Der ausgeschriebene Bandname lässt genug Vermutungen aufkommen, die unbedingt einer Untermauerung bedürfen, weil sich derzeit einige Projekte mit der Behauptung brüsten, Industrial zu machen, obwohl dies für viele nicht nachvollziehbar ist.
Hauptsächlich basiert die Musik von „HIV+“ auf flächendeckenden Collagen aus dumpfen Brumm-, den im Industrial so üblichen Knarrzgeräuschen und sehr leichten und sparsam dosierten hellen Tönen, die sich zu einer Art Industrial formen, die bisher noch nicht so geläufig ist. Relativ ruhig, trotz der teils krachenden Einlagen, kommt der größte Teil der Tracks daher, fast schon ins Depressive steigert sich die Musik und zieht daraus ihre Faszination. Eher selten sind Samples und gepresste und gehauchte Texte eingearbeitet. Die Tonlage des Gesamtwerks ist sehr tief, und so entsteht ein hypnotischer Sound, der den Hörer zwar nicht so sehr fesselt, dass er nicht mehr aufhören kann, aber dennoch immer wieder zu der Scheibe greift.
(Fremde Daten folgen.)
-- ==== Sys2Proof/Machine/Channel.lean ====
section
/-! DEFINITION. The Tone Driver's procedure (R141 to R148) and the timer channel (R210 to R213). The clock is an
argument, as R7 makes SYS_CLK_HZ a parameter. -/

namespace Sys2Proof.Machine

/-! ## The divider search -/

/-- The period candidate cand(d, b) = round_half_up(SYS_CLK_HZ / (d · val(b))) − 1 (R143), for b positive finite:
val(b) = significand · 2^scale, with the power of two on the side where it is an integer. -/
def cand (clk d : Nat) (b : Word) : Int :=
  (roundHalfUp (clk * 2 ^ (-scale b).toNat) (d * significand b * 2 ^ (scale b).toNat) : Int) - 1

/-- `fits(p)` (R145): 0 ≤ p ≤ 65535. -/
def fits (p : Int) : Bool := 0 ≤ p && p ≤ (Config.topMax : Int)

/-- The clamp program (R146). -/
def clampProgram : Nat × Nat := (Config.divMax, Config.topMax)

/-- R144's loop from divider d with k trials left: the first divider whose candidate fits, or the clamp. -/
def searchFrom (clk : Nat) (b : Word) : (k d : Nat) → Nat × Nat
  | 0, _ => clampProgram
  | k + 1, d => if fits (cand clk d b) then (d, (cand clk d b).toNat) else searchFrom clk b k (2 * d)

/-- The (divider, period) found for a positive finite frequency: d = 1, 2, 4, …, 256, nine trials (R144). -/
def search (clk : Nat) (b : Word) : Nat × Nat := searchFrom clk b 9 1

/-! ## Programming and silencing -/

/-- LEVEL = (p + 1) div 2 (R147). -/
def dutyLevel (p : Nat) : Nat := (p + 1) / 2

/-- Does the enabled channel already run this program (R148)? -/
def sameProgram (d : BitVec 9) (p : BitVec 16) (l : BitVec 17) (s : State) : Bool :=
  s.chEn && s.chDiv == d && s.chTop == p && s.chLevel == l

/-- `program(d, p)` (R148): the four fields change together; the counter restarts unless the same program runs. -/
def program (d p : Nat) (s : State) : State :=
  let d' := BitVec.ofNat 9 d
  let p' := BitVec.ofNat 16 p
  let l' := BitVec.ofNat 17 (dutyLevel p)
  let t := setChEn true (setProgram d' p' l' s)
  if sameProgram d' p' l' s then t else setCounter 0 0 t

/-- `silence()` (R142): CH_EN <- 0 and nothing else. -/
def silence (s : State) : State := setChEn false s

/-- `search_and_program(b)` (R144). -/
def searchAndProgram (clk : Nat) (b : Word) (s : State) : State := program (search clk b).1 (search clk b).2 s

/-- `set_tone(b)` (R141, R149), with LAST_ERR. -/
def setTone (clk : Nat) (b : Word) (s : State) : State :=
  match classify b with
  | .bad => report .badFreq s
  | .silent => setLastErr .ok (silence s)
  | .tone => setLastErr .ok (searchAndProgram clk b s)

/-- The effect of a received key on the channel (R175), with LAST_ERR. -/
def keyTone (clk : Nat) (b : Byte) (s : State) : State :=
  match keyFreq b with
  | some f => setLastErr .ok (searchAndProgram clk f s)
  | none => setLastErr .ok (silence s)

/-! ## The timer channel -/

/-- `timer_step()` (R211). PRESC = CH_DIV − 1 is compared without subtracting (DESIGN CHOICE, log 12). -/
def timerStep (s : State) : State :=
  if s.chEn then
    if s.presc.toNat + 1 = s.chDiv.toNat then setCounter (if s.ctr = s.chTop then 0 else s.ctr + 1) 0 s
    else setCounter s.ctr (s.presc + 1) s
  else s

/-- TONE_OUT = (CH_EN = 1) and (CTR < CH_LEVEL) (R212): a function of the state at every instant. -/
def toneOut (s : State) : Bool := s.chEn && decide (s.ctr.toNat < s.chLevel.toNat)

/-- An edge of SYS_CLK_HZ: the timer steps and the level of TONE_OUT is observed (R9, R211, DESIGN CHOICE, log 3). -/
def onClockEdge (s : State) : State := observe (.toneOut (toneOut (timerStep s))) (timerStep s)

end Sys2Proof.Machine
end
So, wie die Musik in einem Stück einmal begann, wird sie sich auch nahezu den Rest des Stückes fortsetzen, also könnte man die Stücke für sich allein als recht eintönig bezeichnen. Sie bilden aber die perfekte Grundlage für ein Entfliehen aus dem Alltag. Da gehören die Augen geschlossen, die Lautstärke höher gedreht, der Körper in einen leicht tranceartigen Zustand versetzt und schon kann die knapp einstündige Entspannung beginnen. Während düstere Sounds auf den Hörer paradoxerweise beruhigend einhämmern, wird der Stress des hektischen Umfeldes zur Nebensache. Hier liegt die unverkennbare Stärke dieses Werkes.
Pedro schafft es, aus dieser Mischung von Industrialelementen, tiefen und zeitlich sehr lang anhaltenden und dominanten Bässen eine eher schleppende als wirklich antreibende Melodie zu formen, was aber keinesfalls weniger faszinierend ist.
Dabei bleiben natürlich auch gewisse Experimente nicht aus, die zwar sehr der Vielfalt dieses Schaffens zuträglich sind, aber dennoch einige sehr wenige überladene Sequenzen hinterlassen. Der Informationsfluss oder die Dosis des Gehörten wird in diesem Moment zu viel, aber Pedro gelingt der Wechsel zu anderen Elementen genau in dem Augenblick, bevor eine bestimmte Sequenz zu nerven beginnt.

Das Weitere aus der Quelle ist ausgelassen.